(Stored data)
--------------------------------------------------
/-- Check 7: the form that the phase and the arrival port require (R184, R201, R214). -/
def Dev.formatOk (d : Dev) (r l : Nat) (e : Ext) : Bool :=
  if e.phase = 1 then decide (e.fmt = 0xA ∧ e.mx = false)
  else if e.phase = 2 then decide (e.fmt = 0 ∧ e.mx = false)
  else if d.isRing l then decide ((e.fmt, e.mx) = rRingForm r 0 ∨ (e.fmt, e.mx) = rRingForm r 1)
  else decide (e.fmt = rFmt r ∧ e.mx = rMx r)

/-- A GATHER or DISPATCH, whose pieces R207 bounds. -/
def opPieces (o : Nat) : Bool := decide (o = 0x20 ∨ o = 0x23)

/-- Payload bytes of n elements of a data contribution in the form it carries (Table 09-3). -/
def dataBytes (r : Nat) (e : Ext) (n : Nat) : Option Nat :=
  if opPairs (rOp r) then some (n * (valueBytes r + 4)) else encSize e.fmt e.mx n

/-- The count of a count round lies in its range (R184, R207, R208). -/
def countOk (r v : Nat) : Bool :=
  if opPieces (rOp r) then decide (v ≤ rE r / rN r) && (!(rMx r) || decide (v % 32 = 0)) else decide (v ≤ rE r)

/-- Check 8: element count and payload length (Table 03-4, R181, R184, R197, R207 to R209). `declared` is the count that
the member declared, none where nothing is compared. For a chunk that has no round left it tests only Table 09-3 and E (R180). -/
def lengthOk (r : Nat) (e : Ext) (payload : List Byte) (past : Bool) (declared : Option Nat) : Bool :=
  let len := payload.length
  let o := rOp r
  let nr := rE r / rD r
  if e.phase = 1 then decide (e.count = 1 ∧ len = 4) && (past || countOk r (ofBytes payload))
  else if e.count = 0 ∨ len = 0 then
    decide (e.count = 0 ∧ len = 0) && !(opRoot o) && (past || !(decide (o = 0x20)) || rCountX r) &&
      (match declared with | some v => decide (v = 0) | none => true)
  else if e.phase = 2 then decide (len = 4 * e.count) && decide (e.count = nr)
  else if e.phase = 3 then
    decide (e.count = rE r) && decide (encSize (rFmt r) (rMx r) e.count = some (len - 8 * nr)) && decide (8 * nr ≤ len)
  else
    decide (dataBytes r e e.count = some len) && decide (e.count ≤ rE r) &&
      (if past then !(opRoot o) || decide (e.count = rE r)
       else match declared with
         | some v => decide (e.count = v)
         | none =>
           if rCountX r then true
           else if o = 0x20 then decide (e.count = rE r / rN r)
           else decide (e.count = rE r))

/-- The payload check passes (check 9, R55, R56). -/
def checkOk (r : Nat) (f : Frame) : Bool := decide (f.hdr.pcheck = payloadCheck r f.payload)

/-- What checks 1 to 8 answer. -/
inductive Early where
  | refuse (r : NackReason)
  | hold
  | pass (s : Stand)
  deriving DecidableEq, Repr

/-- The count with which check 8 compares a data contribution of count exchange: that declared by the member, 0 for
none; no comparison for a member that was excluded (R180, R184). -/
def declaredOf (r : Nat) (g : Group) (e : Ext) : Option Nat :=
  if rCountX r ∧ e.phase = 0 ∧ bit g.round.excluded e.member = false then
    some (((g.round.declared.find? (fun p => decide (p.1 = e.member))).map (·.2)).getD 0)
  else none

/-- Checks 1 to 8 of Table 03-6, in order. -/
def Dev.earlyChecks (d : Dev) (l : Nat) (f : Frame) (e : Ext) : Early :=
  match d.ctxAt e.ctx with
  | none => .refuse .noContext
  | some x =>
    let r := x.record
    let key := chunkKey r e.chunk
    let g := x.group key
    let own := d.ownChunk r e.chunk
    let s := if own then d.stand x e.gen e.chunk else .no
    match x.state with
    | .parked | .installed => .hold
    | .faulted => .refuse .faulted
    | st =>
      if st = .draining ∧ ¬ (s = .occupies ∧ g.state = .opened) then .refuse .draining
      else if e.gen ≠ x.gc ∧ e.gen ≠ (x.gc + 1) % 256 then .refuse .generation
      else if !(d.memberOk r l e.member) then .refuse .member
      else if s = .no then .refuse .chunk
      else if !(phaseUsed r e.phase) then .refuse .phase
      else if s = .occupies ∧ e.phase ≠ g.round.phase then .refuse .phase
      else if s = .opens ∧ e.phase ≠ firstPhase r then .refuse .phase
      else if !(d.formatOk r l e) then .refuse .format
      else
        let decl := if s = .occupies then declaredOf r g e else none
        if !(lengthOk r e f.payload (decide (s = .past)) decl) then .refuse .length
        else .pass s

/-! ## Check 9 (R357, R358) -/

/-- Detail C of the mismatch events: member, run and the same-fingerprint flag (R358). -/
def mismatchDetail (member run : Nat) (same : Bool) : Nat := member % 2 ^ 20 + run % 256 * 2 ^ 20 + b2n same * 2 ^ 28

/-- Puts a mismatch record at the front of a Crate's list; the 257th least recently used one is evicted (R358). -/
def Dev.putMismatch (d : Dev) (n : Nat) (m : Mismatch) : Dev :=
  d.modCrate n (fun c =>
    let rest := c.mismatches.filter (fun v => !(decide (v.ctx = m.ctx ∧ v.member = m.member)))
    if rest.length ≥ 256 then { c with mismatches := m :: rest.take 255, evicted := wrapAdd 64 c.evicted 1 }
    else { c with mismatches := m :: rest })

/-- Frees a mismatch record; one keyed otherwise counts as unresolved (Table 16-3). -/
def Dev.freeMismatch (d : Dev) (n ctx member : Nat) (unresolved : Bool) : Dev :=
  d.modCrate n (fun c => { c with
    mismatches := c.mismatches.filter (fun v => !(decide (v.ctx = ctx ∧ v.member = member)))
    unresolved := if unresolved then wrapAdd 64 c.unresolved 1 else c.unresolved })

/-- A mismatch event of a lane: generation and context ID in detail A, chunk in B (R358). -/
def Dev.raiseCheck (d : Dev) (code l : Nat) (e : Ext) (run : Nat) (same : Bool) : Dev :=
  let a := e.gen * 2 ^ 24 + e.ctx
  let c := if code = 0x6022 then mismatchDetail e.member run same else e.member
  if code = 0x6022 then d.raiseBy code 7 0 e.ctx 0 a e.chunk c else d.raise code l a e.chunk c

/-- Check 9 with Table 16-3: answers the reason where it fails. -/
def Dev.check9 (d : Dev) (l r : Nat) (f : Frame) (e : Ext) : Option NackReason × Dev :=
  let n := crateOf l
  let fp := crc64we f.payload
  let old := (d.crate n).mismatches.find? (fun m => decide (m.ctx = e.ctx ∧ m.member = e.member))
  let same := fun (m : Mismatch) => decide (m.gen = e.gen ∧ m.chunk = e.chunk ∧ m.alive = e.alive)
  if checkOk r f then
    match old with
    | none => (none, d)
    | some m =>
      if !(same m) then (none, d.freeMismatch n e.ctx e.member true)
      else if m.finger = fp then
        (none, ((d.freeMismatch n e.ctx e.member false).modLane l
          (fun x => { x with valueFaults := wrapAdd 64 x.valueFaults 1 })).raiseCheck 0x6021 l e 0 false)
      else
        (none, (d.freeMismatch n e.ctx e.member false).modLane l (fun x => { x with dataFaults := wrapAdd 64 x.dataFaults 1 }))
  else
    let d := d.modLane l (fun x => { x with checkBad := wrapAdd 64 x.checkBad 1 })
    let fresh : Mismatch := ⟨e.ctx, e.member, e.gen, e.chunk, e.alive, fp, f.hdr.pcheck, 1, true⟩
    match old with
    | none => (some .check, (d.putMismatch n fresh).raiseCheck 0x6020 l e 0 false)
    | some m =>
      if !(same m) then
        (some .check, ((d.freeMismatch n e.ctx e.member true).putMismatch n fresh).raiseCheck 0x6020 l e 0 false)
      else
        let run := min 255 (m.run + 1)
        let keep := m.same && decide (m.finger = fp)
        let d := d.putMismatch n { m with run := run, same := keep }
        let d := if run = 3 then
            (d.modLane l (fun x => { x with persistent := wrapAdd 64 x.persistent 1 })).raiseCheck 0x6022 l e run keep
          else d
        (some (if run < 3 then .check else .persistent), d)

/-! ## The way through the mesh (R10, R91, R100, R117, R225) -/

/-- The ways that a contribution takes through the mesh: from its ingress Crate to the Crate at its chunk's position, and on to a
remap target to which its group has moved (R117, R225). -/
def Context.ways (x : Context) (l key : Nat) : List (Nat × Nat) :=
  let n := x.crates.getD (keyPos key) 0
  [(crateOf l, n), (n, x.crateAt key)]

/-- A contribution goes through the mesh on VN2 (R98, Table 04-4). -/
def Dev.contribTrip (d : Dev) (x : Context) (l key : Nat) : Dev :=
  (x.ways l key).foldl (fun (d : Dev) w => d.trip 2 w.1 w.2) d

/-- The worm of a whole contribution can hold a grant of an arbiter on its way (R10, R100). -/
def Dev.contribAt (d : Dev) (a : Arbiter) (l h : Nat) (e : Ext) : Bool :=
  let ways := match d.ctxAt e.ctx with
    | some x => x.ways l (chunkKey x.record e.chunk)
    | none => []
  match a with
  | .egress _ _ => false
  | .larderWrite c r => decide (c = crateOf l ∧ r = laneIn l)
  | .larderRead c r => decide (c = crateOf l) && (ways.head?).any (fun w => decide (w.2 = r))
  | .cellar k _ => d.heldOnStack h k
  | a => ways.any (fun w => wayAsks 2 w a)

/-- What strikes a contribution before it is checked: the ECC of the cells that hold it, and an arbiter that cuts its worm. Either
makes it bad (R82, R91, R100). -/
def Dev.strikeContrib (d : Dev) (l h : Nat) (e : Ext) (ecc : Nat) (cut : Option Arbiter) : Dev :=
  let d := d.larderError h ecc
  match cut with
  | some a => if d.contribAt a l h e then ((d.setStalled a).raise 0x4010 (d.arbiterCrate h a)).makeBad h else d
  | none => d

/-! ## Checks 10 and 11, and the outcome (R58, R59, R179, R180, R358) -/

/-- What becomes of a contribution that is not refused. -/
inductive Fate where
  /-- refused or dropped: its storage is free at once -/
  | done
  /-- held in the holding area -/
  | hold
  /-- added, or waiting at C1: its storage stays until it is consumed -/
  | kept
  deriving DecidableEq, Repr

/-- The outcome of the alive check (R59). -/
inductive AliveOutcome where
  | accept | replay | gap | stale
  deriving DecidableEq, Repr

/-- The alive check (R59). -/
def aliveCheck (rx last : Nat) : AliveOutcome :=
  let k := wrapSub 16 rx last
  if k = 1 then .accept else if k = 0 then .replay else if k < 32768 then .gap else .stale

/-- Check 11 and the addition of a contribution whose alive value has been accepted (R179, R180, R361): late and
duplicate ones are dropped, one whose group's slots are being zeroed waits at C1. -/
def Dev.finishContrib (d : Dev) (l : Nat) (e : Ext) (s : Stand) (c : Contrib) : Fate × Dev :=
  match d.ctxAt e.ctx with
  | none => (.done, d)
  | some x =>
    let r := x.record
    let key := chunkKey r e.chunk
    let g := x.group key
    let late := fun (d : Dev) =>
      (Fate.done, (d.count 0x6E02 l).modCtx e.ctx (fun x => { x with late := wrapAdd 64 x.late 1 }))
    match s with
    | .past => late d
    | .no => (.done, d)
    | .opens =>
      if g.zeroing > 0 then
        if g.waiting.any (fun w => decide (w.member = c.member)) then (.done, d.count 0x6E02 l)
        else (.kept, d.modGroup e.ctx key (fun g => { g with waiting := g.waiting ++ [c] }))
      else (.kept, (d.openGroup e.ctx key e.gen e.chunk).addToGroup e.ctx key c)
    | .occupies =>
      if bit g.round.members e.member then (.done, d.count 0x6E02 l)
      else if bit g.round.excluded e.member ∨ g.state ≠ .opened then late d
      else (.kept, d.addToGroup e.ctx key c)

/-- Checks 2 to 11 of Table 03-6 on a whole contribution that came on a lane (R58). -/
def Dev.judge (d : Dev) (l : Nat) (f : Frame) (e : Ext) (t : FabricTime) (held : Option Nat) : Fate × Dev :=
  match d.earlyChecks l f e with
  | .refuse reason => (.done, d.nack l f e t reason)
  | .hold => (.hold, d)
  | .pass s =>
    match d.ctxAt e.ctx with
    | none => (.done, d)
    | some x =>
      match d.check9 l x.record f e with
      | (some reason, d) => (.done, d.nack l f e t reason)
      | (none, d) =>
        match aliveCheck e.alive (x.alive.get 0xFFFF e.member) with
        | .gap => (.done, d.nack l f e t .aliveGap)
        | .replay | .stale => (.done, d.count 0x6E01 l)
        | .accept =>
          let d := d.modCtx e.ctx (fun x => { x with alive := x.alive.put 0xFFFF e.member e.alive, touched := true })
          (d.contribTrip x l (chunkKey x.record e.chunk)).finishContrib l e s ⟨e.member, e.count, e.phase, f.payload, e.fmt, e.mx, ⟨t, f.hdr.corr⟩, l, held⟩

/-! ## Holding (R182, R183) -/

/-- Refuses a contribution that is or would be held: CNACK NOT-ARMED, counted, event 0x6004 (R182). -/
def Dev.refuseHeld (d : Dev) (h : HoldC) : Dev :=
  let e := h.frame.ext.getD {}
  ((d.nack h.lane h.frame e h.time .notArmed).modCtx h.ctx (fun x => { x with refused := wrapAdd 64 x.refused 1 })).raiseCtx
    0x6004 h.ctx e.gen e.chunk

/-- Holds a contribution in its ingress Crate's holding area, or refuses it at once where the area is full or the hold
time is 0 (R182). -/
def Dev.holdContrib (d : Dev) (l : Nat) (f : Frame) (e : Ext) (t : FabricTime) : Dev :=
  let n := crateOf l
  let h : HoldC := ⟨n, l, e.ctx, f, t⟩
  if (d.holding.filter (fun x => decide (x.crate = n))).length ≥ 5 * d.cfgAt n 0x6000 1 ∨ d.cfg 0x6000 2 = 0 then
    d.refuseHeld h
  else { d with holding := d.holding ++ [h] }

/-- HOLD_TIME_EXPIRY: the hold time of the oldest contribution held at a Crate passes (R182). -/
def Dev.holdExpiry (d : Dev) (n : Nat) : Dev :=
  match takeFirst (fun (h : HoldC) => decide (h.crate = n)) d.holding with
  | some (h, rest) => { d with holding := rest }.refuseHeld h
  | none => d

/-- Refuses every held contribution of a context that leaves INSTALLED or PARKED for a state other than ARMED (R182). -/
def Dev.refuseAllHeld (d : Dev) (ctx : Nat) : Dev :=
  let mine := d.holding.filter (fun h => decide (h.ctx = ctx))
  mine.foldl (fun d h => d.refuseHeld h) { d with holding := d.holding.filter (fun h => decide (h.ctx ≠ ctx)) }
--------------------------------------------------
Give back every line from the beginning of the records through the line holding "else if e.phase = 2 then decide (e.fmt", exactly as it reads, and leave out the rest.

/-- Check 7: the form that the phase and the arrival port require (R184, R201, R214). -/
def Dev.formatOk (d : Dev) (r l : Nat) (e : Ext) : Bool :=
  if e.phase = 1 then decide (e.fmt = 0xA ∧ e.mx = false)
  else if e.phase = 2 then decide (e.fmt = 0 ∧ e.mx = false)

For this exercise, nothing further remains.